VR4Mobility and InclusiVRity: Different Paths, a Shared Vision of Accessibility

Among the European projects currently exploring the potential of virtual reality through an inclusive lens, VR4Mobility is certainly one of the most interesting to place in dialogue with InclusiVRity. Although it operates in a different field, the project shares a strong underlying belief: immersive technology becomes truly meaningful when it helps reduce real barriers and creates experiences that are more accessible, safer, and more responsive to people’s needs.

VR4Mobility focuses on orientation and mobility for blind and visually impaired people. Its core idea is to use virtual reality to create controlled environments where users can develop skills related to movement, autonomy, and spatial awareness. This is not VR as a purely innovative or experimental tool, but VR as a practical resource for engaging with real-life situations, practising in protected settings, and building confidence and independence.

This is exactly where the connection with InclusiVRity becomes especially compelling. Even though the two projects address different target groups and contexts, both show how VR can support people in navigating experiences that may otherwise feel complex, overwhelming, or inaccessible. On one side, the focus is on mobility, orientation, and independence in physical space; on the other, on participation, learning, and educational accessibility. In both cases, virtual reality becomes an intermediate environment: a space where people can try, repeat, observe, adapt, and learn before facing the full complexity of real-life contexts.

This similarity is not only technical. It is also pedagogical and methodological. Both VR4Mobility and InclusiVRity demonstrate that innovation does not lie in the technology itself, but in the way it is designed and used. VR becomes truly effective when it takes users’ characteristics into account, when it is built around concrete needs, and when it is used to expand access rather than create new obstacles. In this sense, the two projects meet in a shared understanding of accessibility as an active, situated process, deeply connected to lived experience.

Another important point of convergence is the role of professionals. In both projects, virtual reality is not presented as a self-sufficient solution. Instead, it is used to strengthen existing educational, training, and support practices, offering new possibilities to those who work on inclusion every day. This matters because it reminds us that immersive technologies can only make a real difference when they are combined with expertise, pedagogical intention, and careful attention to people’s actual needs.

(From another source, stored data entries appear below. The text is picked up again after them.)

/-- The audio step (R142): the band's tally, and the divider's remainder where sound is driven. -/
theorem own_audioStep (c : Nat) (drive : Bool) (s : State) :
    (audioStep c drive s).own = { s.own with
      underrun := s.underrun + (nextBand s).increments.1
      equalrun := s.equalrun + (nextBand s).increments.2.1
      overrun := s.overrun + (nextBand s).increments.2.2
      divRem := if drive then remDriven s c (nextBand s) else s.divRem } := by
  have ho := own_sampleOccupancy s
  have hband : classify (sampleOccupancy s).2.cfg.audioTarget (sampleOccupancy s).1 = nextBand s := by
    rw [fst_sampleOccupancy, cfg_of_own ho, nextBand]
  have hc : (countBand (nextBand s) (sampleOccupancy s).2).own = { s.own with
      underrun := s.underrun + (nextBand s).increments.1
      equalrun := s.equalrun + (nextBand s).increments.2.1
      overrun := s.overrun + (nextBand s).increments.2.2 } := by
    rw [own_countBand, ho, underrun_of_own ho, equalrun_of_own ho, overrun_of_own ho]
  simp only [audioStep, own_startTest, hband]
  cases drive with
  | false =>
    rw [if_neg (by simp), hc]
    rfl
  | true =>
    rw [if_pos rfl, own_driveSound, hc]
    have hr : remDriven (countBand (nextBand s) (sampleOccupancy s).2) c (nextBand s)
        = remDriven s c (nextBand s) := by
      have h1 := congrArg State.recording hc
      have h2 := congrArg State.cfg hc
      have h3 := congrArg State.divRem hc
      simp only [State.own] at h1 h2 h3
      simp only [remDriven, remAfter, h1, h2, h3]
    rw [hr]
    rfl

theorem SharedInv.audioStep {s : State} (h : SharedInv s) (c : Nat) (drive : Bool) :
    SharedInv (audioStep c drive s) := by
  unfold Machine.audioStep
  dsimp only
  apply SharedInv.startTest
  split
  · exact (h.sampleOccupancy.countBand _).driveSound _ _
  · exact h.sampleOccupancy.countBand _

/-! ## The frame step -/

@[simp] theorem own_drainBlitter (l : List BlitReply) (s : State) : (drainBlitter l s).own = s.own := by
  induction l generalizing s with
  | nil => rfl
  | cons r rest ih =>
    cases r with
    | endless => rfl
    | ran ops more =>
      have h1 : (devOps .runNextOperation ops
          (takeBlit (record (.device .runNextOperation) s))).own = s.own := by simp
      simp only [drainBlitter]
      split
      · exact (ih _).trans h1
      · exact h1

theorem SharedInv.drainBlitter {s : State} (h : SharedInv s) (l : List BlitReply) :
    SharedInv (drainBlitter l s) := by
  induction l generalizing s with
  | nil => exact h
  | cons r rest ih =>
    cases r with
    | endless => exact h
    | ran ops more =>
      have h1 := ((h.record (.device .runNextOperation)).of_block (block_takeBlit _)).devOps
        .runNextOperation ops
      simp only [Machine.drainBlitter]
      split
      · exact ih h1
      · exact h1

/-- A drain whose listed answers end ends, whatever follows them. -/
theorem drainHangs_append {l : List BlitReply} (h : drainHangs l = false) (l' : List BlitReply) :
    drainHangs (l ++ l') = false := by
  induction l with
  | nil => cases h
  | cons r rest ih =>
    cases r with
    | endless => cases h
    | ran ops more =>
      cases more with
      | false => rfl
      | true => exact ih h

The collaboration between InclusiVRity and VR4Mobility is valuable precisely because it brings together two distinct but complementary perspectives. On the one hand, VR4Mobility offers important insights into the relationship between VR, autonomy, and movement through space. On the other, InclusiVRity contributes a strong reflection on personalisation, educational design, and the need to build immersive environments that are genuinely inclusive. Taken together, the two projects tell us something highly relevant today: virtual reality can become a powerful European tool for inclusion when it stops being seen as a “special” technology and starts being designed as an accessible experience.

Ultimately, this is the most meaningful common ground they share. Not using VR to impress, but to open possibilities. Not treating it as an end in itself, but as a means. And above all, not seeing accessibility as a final adjustment, but as the starting point.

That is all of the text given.